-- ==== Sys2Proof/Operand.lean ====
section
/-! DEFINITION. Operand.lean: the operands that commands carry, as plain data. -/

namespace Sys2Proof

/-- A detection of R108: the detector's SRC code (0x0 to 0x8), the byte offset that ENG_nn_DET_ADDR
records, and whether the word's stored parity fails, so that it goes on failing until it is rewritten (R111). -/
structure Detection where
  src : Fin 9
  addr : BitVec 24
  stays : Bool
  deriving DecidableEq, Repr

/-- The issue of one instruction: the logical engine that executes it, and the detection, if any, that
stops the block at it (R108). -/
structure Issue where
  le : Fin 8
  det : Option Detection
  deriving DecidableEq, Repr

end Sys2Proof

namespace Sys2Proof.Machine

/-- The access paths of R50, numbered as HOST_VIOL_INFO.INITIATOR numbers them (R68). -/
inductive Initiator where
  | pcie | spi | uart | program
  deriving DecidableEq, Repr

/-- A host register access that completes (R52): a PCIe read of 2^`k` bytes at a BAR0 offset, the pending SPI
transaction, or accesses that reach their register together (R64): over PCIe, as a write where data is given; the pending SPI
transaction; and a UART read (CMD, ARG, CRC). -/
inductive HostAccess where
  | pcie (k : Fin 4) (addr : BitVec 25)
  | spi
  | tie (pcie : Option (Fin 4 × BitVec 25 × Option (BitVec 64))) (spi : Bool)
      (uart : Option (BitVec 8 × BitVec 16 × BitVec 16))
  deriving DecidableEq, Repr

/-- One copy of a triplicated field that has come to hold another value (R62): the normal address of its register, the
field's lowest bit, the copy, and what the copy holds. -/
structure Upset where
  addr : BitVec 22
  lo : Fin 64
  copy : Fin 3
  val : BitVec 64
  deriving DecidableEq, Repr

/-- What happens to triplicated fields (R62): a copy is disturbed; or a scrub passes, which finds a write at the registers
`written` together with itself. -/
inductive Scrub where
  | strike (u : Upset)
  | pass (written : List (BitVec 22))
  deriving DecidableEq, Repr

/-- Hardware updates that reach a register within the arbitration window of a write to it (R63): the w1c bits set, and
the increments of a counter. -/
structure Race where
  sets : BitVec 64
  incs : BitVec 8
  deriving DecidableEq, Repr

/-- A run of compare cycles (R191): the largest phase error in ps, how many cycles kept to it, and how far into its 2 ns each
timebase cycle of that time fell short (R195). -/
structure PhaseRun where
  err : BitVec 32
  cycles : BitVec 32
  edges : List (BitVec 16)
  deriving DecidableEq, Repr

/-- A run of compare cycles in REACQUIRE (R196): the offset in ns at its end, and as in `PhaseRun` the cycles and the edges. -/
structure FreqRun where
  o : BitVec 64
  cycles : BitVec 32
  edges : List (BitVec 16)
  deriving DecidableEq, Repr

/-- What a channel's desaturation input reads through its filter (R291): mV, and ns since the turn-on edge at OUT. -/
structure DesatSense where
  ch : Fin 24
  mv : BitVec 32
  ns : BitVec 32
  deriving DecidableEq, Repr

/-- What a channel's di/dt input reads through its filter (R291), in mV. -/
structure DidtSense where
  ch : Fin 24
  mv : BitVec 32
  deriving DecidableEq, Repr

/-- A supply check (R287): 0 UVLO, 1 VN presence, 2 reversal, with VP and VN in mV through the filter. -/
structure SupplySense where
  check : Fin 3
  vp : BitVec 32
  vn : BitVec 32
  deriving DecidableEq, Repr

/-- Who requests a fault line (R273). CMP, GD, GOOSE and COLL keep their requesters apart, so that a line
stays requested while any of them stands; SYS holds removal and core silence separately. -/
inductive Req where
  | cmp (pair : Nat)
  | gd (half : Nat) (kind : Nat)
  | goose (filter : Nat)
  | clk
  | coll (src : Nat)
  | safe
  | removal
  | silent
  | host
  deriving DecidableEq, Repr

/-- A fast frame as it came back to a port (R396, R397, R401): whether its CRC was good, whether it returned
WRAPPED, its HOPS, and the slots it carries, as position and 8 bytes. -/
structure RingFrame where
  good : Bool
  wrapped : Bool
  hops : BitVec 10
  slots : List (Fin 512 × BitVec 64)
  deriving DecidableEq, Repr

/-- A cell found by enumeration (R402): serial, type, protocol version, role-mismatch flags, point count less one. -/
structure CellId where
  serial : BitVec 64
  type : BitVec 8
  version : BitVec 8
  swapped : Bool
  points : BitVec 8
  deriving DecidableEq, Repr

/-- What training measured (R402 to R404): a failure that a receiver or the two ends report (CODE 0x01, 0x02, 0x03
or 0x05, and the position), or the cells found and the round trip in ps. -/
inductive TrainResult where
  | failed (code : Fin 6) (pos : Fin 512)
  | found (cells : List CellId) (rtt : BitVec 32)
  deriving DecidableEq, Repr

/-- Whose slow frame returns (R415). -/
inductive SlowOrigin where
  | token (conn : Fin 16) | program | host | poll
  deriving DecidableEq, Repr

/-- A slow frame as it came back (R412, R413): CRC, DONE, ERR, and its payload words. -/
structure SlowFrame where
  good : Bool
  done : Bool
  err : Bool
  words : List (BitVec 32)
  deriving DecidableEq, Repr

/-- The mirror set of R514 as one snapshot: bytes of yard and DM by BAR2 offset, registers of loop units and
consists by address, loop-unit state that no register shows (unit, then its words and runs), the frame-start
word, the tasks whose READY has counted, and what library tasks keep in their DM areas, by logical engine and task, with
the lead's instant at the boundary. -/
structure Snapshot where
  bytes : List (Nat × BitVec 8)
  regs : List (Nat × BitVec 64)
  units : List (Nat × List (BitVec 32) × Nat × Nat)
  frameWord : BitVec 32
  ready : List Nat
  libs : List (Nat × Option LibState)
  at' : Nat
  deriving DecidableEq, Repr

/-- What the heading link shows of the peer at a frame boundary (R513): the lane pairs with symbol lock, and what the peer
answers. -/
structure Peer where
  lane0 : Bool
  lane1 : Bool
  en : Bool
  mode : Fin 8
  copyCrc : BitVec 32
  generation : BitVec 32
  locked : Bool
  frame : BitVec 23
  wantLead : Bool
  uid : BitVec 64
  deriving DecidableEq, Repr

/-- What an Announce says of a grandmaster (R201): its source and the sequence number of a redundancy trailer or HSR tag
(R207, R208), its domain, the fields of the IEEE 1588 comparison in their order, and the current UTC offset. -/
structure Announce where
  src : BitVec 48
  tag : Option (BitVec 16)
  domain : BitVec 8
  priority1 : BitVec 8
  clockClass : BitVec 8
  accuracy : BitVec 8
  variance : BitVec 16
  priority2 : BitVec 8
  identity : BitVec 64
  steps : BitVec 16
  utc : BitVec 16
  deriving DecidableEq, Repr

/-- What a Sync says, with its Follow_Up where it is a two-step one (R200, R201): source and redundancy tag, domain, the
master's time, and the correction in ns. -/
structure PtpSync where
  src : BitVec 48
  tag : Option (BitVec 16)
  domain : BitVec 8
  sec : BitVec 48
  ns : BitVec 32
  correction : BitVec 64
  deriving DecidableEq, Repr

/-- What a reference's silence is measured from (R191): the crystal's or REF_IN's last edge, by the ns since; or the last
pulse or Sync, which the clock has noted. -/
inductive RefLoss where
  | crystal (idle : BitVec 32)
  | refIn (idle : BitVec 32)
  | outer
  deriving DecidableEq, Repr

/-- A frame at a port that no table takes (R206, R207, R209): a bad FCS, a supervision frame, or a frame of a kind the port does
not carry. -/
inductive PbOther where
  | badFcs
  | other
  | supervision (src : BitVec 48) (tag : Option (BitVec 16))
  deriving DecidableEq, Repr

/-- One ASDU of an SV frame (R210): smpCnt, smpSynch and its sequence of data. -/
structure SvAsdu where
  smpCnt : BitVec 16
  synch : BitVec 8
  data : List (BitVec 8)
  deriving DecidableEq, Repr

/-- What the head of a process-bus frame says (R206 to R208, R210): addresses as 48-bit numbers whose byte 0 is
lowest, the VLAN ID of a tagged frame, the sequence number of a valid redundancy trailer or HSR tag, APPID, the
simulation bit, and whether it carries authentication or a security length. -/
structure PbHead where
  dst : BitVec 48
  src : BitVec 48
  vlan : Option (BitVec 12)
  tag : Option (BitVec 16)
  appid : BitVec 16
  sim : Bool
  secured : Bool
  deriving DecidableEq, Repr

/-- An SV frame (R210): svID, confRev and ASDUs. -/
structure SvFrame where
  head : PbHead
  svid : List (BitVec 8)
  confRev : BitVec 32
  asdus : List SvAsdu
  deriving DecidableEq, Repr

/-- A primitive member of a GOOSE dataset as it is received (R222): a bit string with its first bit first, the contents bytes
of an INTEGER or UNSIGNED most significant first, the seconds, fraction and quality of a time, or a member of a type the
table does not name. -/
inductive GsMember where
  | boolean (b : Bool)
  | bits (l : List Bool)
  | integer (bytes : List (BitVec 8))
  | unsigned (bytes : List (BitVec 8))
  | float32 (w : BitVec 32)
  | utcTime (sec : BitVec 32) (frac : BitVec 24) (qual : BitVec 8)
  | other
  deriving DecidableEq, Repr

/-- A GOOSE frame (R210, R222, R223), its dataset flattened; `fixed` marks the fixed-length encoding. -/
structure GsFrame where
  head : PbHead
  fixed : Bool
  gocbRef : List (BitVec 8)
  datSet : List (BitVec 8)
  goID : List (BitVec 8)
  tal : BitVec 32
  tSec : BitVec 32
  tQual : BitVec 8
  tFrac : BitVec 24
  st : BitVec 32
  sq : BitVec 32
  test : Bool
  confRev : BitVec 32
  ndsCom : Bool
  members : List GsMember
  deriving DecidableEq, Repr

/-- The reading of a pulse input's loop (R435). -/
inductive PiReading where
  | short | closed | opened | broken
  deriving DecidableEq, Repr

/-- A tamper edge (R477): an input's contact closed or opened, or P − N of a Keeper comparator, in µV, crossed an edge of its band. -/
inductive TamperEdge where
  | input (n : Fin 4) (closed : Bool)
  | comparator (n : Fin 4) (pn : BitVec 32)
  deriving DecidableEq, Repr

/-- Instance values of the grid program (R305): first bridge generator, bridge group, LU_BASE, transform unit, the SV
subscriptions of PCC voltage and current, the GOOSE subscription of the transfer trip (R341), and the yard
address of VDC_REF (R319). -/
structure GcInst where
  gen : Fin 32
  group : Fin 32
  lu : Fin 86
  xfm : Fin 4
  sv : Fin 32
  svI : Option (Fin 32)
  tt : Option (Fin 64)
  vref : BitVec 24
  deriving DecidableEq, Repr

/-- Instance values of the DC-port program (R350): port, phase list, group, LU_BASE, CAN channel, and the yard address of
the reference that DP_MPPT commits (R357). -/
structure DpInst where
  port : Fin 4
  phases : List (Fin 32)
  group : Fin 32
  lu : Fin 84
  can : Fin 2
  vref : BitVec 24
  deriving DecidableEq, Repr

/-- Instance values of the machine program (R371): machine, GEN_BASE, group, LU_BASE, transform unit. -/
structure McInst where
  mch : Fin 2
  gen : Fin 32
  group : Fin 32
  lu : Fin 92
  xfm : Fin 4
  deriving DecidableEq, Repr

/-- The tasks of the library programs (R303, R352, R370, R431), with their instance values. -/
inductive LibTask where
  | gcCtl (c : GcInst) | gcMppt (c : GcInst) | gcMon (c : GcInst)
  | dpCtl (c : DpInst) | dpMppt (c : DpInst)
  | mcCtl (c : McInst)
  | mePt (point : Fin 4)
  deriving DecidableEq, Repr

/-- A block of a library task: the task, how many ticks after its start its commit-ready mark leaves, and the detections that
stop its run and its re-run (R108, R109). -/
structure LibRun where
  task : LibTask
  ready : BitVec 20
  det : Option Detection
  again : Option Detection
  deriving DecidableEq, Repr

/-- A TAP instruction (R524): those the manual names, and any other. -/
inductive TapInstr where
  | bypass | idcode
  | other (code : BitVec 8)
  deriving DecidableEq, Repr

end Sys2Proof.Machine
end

═══

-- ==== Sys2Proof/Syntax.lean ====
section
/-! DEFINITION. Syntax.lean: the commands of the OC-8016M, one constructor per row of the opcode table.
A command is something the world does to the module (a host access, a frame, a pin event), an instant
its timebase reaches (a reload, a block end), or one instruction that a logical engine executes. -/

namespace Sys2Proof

═══

Task to carry out ::
Scan the entries above. Copy each line that has the string "cycles".

Expected answer ::
/-- A run of compare cycles (R191): the largest phase error in ps, how many cycles kept to it, and how far into its 2 ns each
  cycles : BitVec 32
/-- A run of compare cycles in REACQUIRE (R196): the offset in ns at its end, and as in `PhaseRun` the cycles and the edges. -/
  cycles : BitVec 32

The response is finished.